→ **The records**
┌──
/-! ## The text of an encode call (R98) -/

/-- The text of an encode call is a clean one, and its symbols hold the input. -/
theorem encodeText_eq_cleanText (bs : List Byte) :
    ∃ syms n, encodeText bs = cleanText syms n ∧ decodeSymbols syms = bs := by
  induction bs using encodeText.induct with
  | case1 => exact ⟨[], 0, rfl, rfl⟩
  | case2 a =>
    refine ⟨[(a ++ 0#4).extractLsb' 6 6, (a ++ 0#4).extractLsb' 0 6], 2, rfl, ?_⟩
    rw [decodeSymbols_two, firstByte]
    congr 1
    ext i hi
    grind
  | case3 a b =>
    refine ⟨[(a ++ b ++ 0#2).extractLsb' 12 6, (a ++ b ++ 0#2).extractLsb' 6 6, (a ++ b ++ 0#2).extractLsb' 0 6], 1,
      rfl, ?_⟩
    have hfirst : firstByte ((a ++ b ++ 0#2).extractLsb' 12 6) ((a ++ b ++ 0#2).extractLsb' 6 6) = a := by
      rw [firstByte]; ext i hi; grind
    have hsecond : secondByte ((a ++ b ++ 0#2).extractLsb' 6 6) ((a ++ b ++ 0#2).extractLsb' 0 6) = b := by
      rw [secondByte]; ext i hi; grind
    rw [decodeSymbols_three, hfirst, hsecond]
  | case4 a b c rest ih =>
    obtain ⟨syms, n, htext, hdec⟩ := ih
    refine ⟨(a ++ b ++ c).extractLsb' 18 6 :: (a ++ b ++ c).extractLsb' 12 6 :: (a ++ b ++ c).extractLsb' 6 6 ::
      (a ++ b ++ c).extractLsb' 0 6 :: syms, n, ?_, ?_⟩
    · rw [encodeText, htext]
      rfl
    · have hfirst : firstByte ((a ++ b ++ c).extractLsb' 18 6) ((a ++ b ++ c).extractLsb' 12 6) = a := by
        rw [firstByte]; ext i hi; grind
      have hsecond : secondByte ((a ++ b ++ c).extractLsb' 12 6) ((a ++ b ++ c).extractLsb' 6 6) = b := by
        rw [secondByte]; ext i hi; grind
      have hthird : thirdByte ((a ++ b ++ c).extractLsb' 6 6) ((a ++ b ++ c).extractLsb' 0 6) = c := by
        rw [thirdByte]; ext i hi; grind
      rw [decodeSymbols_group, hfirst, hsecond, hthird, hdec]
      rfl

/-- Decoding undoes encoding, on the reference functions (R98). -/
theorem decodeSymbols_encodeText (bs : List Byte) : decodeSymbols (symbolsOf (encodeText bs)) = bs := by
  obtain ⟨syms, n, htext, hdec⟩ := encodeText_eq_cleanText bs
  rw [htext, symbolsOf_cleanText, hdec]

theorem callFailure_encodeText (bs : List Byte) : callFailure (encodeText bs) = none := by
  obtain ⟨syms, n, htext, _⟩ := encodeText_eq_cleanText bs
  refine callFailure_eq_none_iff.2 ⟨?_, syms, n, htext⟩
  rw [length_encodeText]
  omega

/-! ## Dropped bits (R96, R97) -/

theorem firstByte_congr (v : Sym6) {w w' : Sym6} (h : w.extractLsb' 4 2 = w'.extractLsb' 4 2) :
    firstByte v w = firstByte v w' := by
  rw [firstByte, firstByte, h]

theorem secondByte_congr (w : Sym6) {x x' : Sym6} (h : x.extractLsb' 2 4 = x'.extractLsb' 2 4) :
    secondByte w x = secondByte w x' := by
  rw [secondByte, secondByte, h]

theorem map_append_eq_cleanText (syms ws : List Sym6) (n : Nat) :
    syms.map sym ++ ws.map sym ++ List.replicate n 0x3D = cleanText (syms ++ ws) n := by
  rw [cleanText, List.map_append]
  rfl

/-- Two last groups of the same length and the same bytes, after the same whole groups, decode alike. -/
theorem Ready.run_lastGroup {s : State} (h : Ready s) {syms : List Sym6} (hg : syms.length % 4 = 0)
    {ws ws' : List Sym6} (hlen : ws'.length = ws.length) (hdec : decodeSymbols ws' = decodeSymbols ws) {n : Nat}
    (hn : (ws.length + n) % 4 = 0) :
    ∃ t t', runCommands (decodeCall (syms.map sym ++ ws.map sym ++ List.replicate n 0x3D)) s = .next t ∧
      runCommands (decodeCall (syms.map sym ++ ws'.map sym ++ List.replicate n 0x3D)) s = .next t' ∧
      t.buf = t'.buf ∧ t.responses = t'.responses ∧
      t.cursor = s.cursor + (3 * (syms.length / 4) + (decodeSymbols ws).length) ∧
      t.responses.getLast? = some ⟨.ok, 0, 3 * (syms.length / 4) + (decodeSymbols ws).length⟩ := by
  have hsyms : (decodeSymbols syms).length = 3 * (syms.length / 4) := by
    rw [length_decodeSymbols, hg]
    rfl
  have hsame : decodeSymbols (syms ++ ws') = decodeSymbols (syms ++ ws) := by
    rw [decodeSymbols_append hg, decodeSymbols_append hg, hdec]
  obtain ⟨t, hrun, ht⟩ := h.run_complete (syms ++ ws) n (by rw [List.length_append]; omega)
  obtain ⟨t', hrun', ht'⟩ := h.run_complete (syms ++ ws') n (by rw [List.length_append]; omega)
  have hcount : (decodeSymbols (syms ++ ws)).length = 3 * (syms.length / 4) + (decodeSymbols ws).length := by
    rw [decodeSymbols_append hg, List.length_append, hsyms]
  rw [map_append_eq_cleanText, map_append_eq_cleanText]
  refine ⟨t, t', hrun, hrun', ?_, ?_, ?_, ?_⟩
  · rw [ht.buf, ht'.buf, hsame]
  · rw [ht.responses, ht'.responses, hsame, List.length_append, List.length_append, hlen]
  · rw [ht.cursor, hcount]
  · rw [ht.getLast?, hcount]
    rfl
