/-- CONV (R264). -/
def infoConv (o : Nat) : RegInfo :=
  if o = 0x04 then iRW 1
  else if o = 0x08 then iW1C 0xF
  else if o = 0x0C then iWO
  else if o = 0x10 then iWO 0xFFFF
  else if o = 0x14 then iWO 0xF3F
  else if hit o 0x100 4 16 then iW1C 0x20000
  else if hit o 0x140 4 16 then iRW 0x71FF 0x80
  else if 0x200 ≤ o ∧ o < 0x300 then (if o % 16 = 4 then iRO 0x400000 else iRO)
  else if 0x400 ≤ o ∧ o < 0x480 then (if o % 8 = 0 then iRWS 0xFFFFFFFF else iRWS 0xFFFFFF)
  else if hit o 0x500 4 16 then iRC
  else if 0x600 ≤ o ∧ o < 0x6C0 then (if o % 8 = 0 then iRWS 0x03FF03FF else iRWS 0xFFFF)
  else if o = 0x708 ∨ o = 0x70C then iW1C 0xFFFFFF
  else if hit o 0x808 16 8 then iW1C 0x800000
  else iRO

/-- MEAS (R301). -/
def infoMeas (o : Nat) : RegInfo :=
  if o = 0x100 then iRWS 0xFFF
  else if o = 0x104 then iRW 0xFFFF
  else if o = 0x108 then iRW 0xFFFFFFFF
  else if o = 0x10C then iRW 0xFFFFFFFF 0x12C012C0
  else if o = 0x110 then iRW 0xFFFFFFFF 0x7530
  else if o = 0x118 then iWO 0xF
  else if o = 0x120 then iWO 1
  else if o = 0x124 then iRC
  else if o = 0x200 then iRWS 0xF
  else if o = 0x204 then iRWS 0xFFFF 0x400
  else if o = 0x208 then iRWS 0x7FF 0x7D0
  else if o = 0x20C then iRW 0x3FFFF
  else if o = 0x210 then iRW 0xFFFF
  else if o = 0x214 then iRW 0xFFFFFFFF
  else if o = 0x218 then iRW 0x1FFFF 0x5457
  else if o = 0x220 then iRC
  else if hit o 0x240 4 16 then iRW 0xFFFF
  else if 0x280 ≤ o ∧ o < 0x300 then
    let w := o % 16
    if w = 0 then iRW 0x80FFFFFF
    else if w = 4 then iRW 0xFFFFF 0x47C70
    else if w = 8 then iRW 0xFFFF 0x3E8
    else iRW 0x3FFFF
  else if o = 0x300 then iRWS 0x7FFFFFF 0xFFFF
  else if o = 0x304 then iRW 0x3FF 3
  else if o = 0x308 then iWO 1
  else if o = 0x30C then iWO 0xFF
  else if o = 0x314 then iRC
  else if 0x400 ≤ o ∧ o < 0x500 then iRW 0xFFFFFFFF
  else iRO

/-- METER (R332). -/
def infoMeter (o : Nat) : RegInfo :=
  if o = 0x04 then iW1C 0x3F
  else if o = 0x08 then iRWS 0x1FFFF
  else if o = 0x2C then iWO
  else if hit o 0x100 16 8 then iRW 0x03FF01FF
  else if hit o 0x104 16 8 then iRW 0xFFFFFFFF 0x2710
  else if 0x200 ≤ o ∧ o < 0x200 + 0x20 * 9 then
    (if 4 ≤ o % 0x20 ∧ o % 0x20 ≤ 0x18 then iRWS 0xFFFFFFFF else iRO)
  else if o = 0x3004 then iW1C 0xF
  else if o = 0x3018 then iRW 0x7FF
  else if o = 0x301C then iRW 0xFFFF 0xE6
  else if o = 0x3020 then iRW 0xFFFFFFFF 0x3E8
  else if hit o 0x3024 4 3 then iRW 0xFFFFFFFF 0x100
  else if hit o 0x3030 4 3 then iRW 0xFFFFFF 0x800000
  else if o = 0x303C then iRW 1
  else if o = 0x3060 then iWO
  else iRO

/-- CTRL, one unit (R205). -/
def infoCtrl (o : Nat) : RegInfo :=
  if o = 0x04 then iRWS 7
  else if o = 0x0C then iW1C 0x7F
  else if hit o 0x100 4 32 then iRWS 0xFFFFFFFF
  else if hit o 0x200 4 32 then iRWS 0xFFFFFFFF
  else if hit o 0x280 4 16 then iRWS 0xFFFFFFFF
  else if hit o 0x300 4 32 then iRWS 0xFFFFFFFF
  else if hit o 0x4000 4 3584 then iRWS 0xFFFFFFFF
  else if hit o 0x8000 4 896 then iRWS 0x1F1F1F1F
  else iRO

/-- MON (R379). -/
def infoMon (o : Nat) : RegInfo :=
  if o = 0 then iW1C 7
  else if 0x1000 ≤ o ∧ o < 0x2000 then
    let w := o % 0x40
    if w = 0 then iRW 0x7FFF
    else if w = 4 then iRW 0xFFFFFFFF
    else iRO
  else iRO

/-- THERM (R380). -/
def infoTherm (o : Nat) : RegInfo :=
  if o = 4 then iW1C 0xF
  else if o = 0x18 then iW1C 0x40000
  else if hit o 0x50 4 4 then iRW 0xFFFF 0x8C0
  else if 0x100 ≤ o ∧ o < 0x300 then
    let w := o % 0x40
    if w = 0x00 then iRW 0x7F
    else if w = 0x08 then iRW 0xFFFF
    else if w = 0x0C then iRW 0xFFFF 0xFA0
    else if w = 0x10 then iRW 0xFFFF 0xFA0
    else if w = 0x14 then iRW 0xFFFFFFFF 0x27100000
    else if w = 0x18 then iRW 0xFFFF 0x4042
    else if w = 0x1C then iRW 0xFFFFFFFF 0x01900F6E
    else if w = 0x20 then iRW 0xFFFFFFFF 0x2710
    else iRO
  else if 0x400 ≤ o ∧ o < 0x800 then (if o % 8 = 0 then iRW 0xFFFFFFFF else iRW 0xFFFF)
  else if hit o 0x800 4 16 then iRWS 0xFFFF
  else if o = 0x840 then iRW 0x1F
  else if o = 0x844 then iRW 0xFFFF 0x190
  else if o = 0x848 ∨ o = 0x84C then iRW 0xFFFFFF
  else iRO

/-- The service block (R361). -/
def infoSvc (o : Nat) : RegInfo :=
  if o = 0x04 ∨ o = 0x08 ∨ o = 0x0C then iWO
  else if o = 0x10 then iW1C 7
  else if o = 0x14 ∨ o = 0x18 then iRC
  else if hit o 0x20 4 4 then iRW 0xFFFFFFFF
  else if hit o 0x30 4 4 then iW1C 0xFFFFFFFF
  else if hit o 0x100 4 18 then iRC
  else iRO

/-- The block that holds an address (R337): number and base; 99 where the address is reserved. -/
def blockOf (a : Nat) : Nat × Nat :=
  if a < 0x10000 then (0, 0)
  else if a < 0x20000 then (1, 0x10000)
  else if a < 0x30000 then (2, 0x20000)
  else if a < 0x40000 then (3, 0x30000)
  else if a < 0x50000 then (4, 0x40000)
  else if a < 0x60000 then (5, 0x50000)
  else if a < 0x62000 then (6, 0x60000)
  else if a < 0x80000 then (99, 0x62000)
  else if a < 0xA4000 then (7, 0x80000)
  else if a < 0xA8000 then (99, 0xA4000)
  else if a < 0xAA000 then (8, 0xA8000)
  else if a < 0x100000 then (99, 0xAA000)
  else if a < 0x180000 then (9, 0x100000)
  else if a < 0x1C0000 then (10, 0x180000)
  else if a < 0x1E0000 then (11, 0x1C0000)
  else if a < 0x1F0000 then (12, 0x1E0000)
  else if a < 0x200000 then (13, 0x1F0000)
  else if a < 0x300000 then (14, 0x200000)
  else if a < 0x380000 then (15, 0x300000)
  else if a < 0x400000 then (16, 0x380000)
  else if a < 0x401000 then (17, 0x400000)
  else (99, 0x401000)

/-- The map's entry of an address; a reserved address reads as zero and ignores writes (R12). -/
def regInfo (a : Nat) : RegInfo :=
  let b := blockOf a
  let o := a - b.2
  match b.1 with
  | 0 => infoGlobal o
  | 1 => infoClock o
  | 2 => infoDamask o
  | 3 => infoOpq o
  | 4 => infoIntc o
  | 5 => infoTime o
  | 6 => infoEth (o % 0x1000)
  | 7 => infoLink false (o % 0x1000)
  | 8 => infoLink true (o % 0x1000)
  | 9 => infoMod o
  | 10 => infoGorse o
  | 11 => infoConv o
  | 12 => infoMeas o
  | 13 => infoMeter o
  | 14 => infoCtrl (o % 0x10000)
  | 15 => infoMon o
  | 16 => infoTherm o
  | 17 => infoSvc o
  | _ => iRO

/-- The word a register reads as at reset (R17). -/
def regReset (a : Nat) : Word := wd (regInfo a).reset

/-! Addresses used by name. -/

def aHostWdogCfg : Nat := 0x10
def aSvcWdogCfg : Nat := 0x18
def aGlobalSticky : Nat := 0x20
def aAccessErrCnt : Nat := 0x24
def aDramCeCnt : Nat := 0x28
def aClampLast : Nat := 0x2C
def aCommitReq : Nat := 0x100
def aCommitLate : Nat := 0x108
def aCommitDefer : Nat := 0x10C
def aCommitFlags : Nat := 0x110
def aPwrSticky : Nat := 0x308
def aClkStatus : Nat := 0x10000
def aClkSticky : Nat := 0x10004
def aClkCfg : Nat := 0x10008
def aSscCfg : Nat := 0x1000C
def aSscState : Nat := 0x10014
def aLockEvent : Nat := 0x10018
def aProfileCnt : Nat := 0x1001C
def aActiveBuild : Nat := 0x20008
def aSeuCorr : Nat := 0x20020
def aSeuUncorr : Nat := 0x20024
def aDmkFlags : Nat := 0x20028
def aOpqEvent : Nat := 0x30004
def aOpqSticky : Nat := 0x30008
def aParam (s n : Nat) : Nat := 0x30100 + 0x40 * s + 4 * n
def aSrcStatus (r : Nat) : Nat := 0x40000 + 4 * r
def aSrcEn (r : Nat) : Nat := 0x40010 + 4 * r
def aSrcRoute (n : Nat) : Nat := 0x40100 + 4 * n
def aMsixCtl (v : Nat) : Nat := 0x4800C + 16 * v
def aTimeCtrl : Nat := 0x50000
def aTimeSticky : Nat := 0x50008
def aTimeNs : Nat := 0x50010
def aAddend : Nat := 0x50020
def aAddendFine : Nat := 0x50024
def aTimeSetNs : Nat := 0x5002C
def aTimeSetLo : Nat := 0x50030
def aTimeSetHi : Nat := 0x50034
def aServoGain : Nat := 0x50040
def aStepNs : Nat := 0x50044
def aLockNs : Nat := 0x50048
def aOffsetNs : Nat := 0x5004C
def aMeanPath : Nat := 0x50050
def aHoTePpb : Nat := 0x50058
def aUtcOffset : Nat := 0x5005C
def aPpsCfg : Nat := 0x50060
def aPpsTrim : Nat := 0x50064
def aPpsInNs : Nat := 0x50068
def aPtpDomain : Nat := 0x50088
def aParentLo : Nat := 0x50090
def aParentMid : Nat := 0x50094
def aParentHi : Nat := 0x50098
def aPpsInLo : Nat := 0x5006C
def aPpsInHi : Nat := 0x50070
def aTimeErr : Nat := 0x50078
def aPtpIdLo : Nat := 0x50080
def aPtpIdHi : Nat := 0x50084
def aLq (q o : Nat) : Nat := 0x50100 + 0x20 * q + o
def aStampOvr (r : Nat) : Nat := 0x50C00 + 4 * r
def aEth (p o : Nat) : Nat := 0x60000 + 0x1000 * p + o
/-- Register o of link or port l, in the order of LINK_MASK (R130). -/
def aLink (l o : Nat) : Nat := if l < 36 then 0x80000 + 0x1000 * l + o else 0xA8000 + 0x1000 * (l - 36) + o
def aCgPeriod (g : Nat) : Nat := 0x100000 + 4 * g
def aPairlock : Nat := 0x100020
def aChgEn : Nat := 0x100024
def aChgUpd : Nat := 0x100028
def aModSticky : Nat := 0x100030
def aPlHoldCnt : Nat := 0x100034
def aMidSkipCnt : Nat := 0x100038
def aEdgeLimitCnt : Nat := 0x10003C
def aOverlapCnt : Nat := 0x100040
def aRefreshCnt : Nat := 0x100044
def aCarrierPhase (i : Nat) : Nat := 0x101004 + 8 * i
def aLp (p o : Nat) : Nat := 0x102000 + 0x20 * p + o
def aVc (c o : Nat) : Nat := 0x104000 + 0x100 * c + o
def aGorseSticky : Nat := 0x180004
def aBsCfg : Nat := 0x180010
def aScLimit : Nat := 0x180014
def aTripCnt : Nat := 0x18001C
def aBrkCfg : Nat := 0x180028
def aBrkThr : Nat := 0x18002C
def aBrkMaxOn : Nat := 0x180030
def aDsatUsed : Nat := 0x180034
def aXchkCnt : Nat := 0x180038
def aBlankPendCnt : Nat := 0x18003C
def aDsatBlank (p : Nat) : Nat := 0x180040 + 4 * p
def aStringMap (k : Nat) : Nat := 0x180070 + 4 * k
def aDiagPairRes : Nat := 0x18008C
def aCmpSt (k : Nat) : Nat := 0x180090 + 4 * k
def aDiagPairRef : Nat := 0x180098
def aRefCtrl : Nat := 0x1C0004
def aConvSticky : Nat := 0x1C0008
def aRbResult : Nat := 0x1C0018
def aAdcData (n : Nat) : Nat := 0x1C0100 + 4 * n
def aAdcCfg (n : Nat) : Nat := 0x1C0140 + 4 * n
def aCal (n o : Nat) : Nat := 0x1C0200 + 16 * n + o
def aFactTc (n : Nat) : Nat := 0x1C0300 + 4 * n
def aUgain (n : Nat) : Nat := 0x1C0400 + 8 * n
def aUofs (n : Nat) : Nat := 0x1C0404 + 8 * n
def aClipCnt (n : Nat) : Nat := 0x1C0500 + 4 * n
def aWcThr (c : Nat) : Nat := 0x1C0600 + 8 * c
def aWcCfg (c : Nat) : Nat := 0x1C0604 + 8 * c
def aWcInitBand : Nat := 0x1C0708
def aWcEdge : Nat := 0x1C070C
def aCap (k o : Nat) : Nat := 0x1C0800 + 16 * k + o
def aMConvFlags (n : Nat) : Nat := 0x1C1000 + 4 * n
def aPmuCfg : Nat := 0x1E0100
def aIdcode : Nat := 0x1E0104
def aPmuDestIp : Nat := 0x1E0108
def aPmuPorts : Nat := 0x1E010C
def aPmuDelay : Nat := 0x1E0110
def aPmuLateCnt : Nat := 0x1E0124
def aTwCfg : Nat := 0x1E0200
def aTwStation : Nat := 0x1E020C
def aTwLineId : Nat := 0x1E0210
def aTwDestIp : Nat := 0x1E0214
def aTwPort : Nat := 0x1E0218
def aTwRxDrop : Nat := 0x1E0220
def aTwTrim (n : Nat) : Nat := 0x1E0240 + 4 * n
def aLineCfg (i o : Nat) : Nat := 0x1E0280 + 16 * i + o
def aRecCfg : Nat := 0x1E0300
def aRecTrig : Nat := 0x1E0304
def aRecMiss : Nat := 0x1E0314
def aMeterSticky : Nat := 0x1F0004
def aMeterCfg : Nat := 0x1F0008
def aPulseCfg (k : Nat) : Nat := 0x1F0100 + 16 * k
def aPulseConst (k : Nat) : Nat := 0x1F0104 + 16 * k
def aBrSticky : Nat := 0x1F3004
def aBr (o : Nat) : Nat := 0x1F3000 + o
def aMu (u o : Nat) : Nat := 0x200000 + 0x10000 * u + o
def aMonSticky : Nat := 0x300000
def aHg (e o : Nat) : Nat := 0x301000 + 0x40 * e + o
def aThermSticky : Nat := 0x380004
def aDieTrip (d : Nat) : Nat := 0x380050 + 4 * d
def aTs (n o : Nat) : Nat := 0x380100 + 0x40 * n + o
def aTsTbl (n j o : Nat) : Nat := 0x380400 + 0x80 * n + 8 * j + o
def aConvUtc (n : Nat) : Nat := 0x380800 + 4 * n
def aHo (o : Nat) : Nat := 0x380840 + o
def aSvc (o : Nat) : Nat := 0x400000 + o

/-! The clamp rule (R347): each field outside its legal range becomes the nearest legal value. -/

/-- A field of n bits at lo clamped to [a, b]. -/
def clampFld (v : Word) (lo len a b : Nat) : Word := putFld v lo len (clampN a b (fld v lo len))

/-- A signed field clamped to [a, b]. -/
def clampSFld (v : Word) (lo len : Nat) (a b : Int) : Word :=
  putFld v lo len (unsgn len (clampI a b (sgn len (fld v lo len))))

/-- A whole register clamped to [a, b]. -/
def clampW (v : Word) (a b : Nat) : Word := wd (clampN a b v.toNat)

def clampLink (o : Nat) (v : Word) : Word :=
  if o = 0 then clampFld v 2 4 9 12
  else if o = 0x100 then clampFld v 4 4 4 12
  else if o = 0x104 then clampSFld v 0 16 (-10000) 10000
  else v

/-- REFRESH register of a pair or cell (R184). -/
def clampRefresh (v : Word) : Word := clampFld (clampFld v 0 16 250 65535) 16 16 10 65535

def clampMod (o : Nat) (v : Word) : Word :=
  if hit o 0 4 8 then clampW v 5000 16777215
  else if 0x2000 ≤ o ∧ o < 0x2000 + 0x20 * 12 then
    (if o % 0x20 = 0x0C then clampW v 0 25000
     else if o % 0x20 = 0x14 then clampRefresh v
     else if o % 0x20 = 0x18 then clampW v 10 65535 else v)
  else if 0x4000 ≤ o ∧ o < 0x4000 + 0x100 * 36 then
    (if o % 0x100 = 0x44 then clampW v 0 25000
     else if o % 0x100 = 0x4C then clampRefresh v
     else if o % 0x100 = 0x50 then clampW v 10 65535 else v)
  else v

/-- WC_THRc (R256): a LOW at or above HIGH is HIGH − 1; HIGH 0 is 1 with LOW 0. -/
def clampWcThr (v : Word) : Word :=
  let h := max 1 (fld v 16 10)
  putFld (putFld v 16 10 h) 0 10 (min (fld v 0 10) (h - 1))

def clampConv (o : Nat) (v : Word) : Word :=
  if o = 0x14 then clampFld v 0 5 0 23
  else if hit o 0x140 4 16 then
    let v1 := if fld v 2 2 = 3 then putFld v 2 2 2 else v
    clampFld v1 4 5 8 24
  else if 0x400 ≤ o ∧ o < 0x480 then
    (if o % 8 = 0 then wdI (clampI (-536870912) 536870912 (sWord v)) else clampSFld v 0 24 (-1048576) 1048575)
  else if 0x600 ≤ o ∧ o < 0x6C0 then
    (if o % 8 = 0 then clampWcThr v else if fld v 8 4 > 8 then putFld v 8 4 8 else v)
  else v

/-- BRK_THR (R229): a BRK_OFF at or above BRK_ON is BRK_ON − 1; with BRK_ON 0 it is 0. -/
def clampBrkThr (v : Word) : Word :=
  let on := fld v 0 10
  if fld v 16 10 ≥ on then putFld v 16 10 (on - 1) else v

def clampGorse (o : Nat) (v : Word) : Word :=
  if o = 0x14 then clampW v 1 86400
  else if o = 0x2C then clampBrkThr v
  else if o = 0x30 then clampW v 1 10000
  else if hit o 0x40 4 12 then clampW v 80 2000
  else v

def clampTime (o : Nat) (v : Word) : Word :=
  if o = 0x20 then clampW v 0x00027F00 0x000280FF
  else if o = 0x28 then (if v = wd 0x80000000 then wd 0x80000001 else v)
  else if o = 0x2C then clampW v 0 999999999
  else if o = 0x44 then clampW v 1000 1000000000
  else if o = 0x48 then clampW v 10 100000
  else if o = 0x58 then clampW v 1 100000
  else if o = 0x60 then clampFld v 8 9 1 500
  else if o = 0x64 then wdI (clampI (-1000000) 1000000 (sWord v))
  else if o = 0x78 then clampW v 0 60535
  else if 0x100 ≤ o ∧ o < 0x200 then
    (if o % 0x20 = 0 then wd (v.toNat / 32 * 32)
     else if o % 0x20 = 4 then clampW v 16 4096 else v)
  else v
└──
→ **Work to be completed**
Whenever the string "grind" shows up in a line of the records, copy that line.

→ **Response to this task**
    grind
      rw [firstByte]; ext i hi; grind
      rw [secondByte]; ext i hi; grind
        rw [firstByte]; ext i hi; grind
        rw [secondByte]; ext i hi; grind
        rw [thirdByte]; ext i hi; grind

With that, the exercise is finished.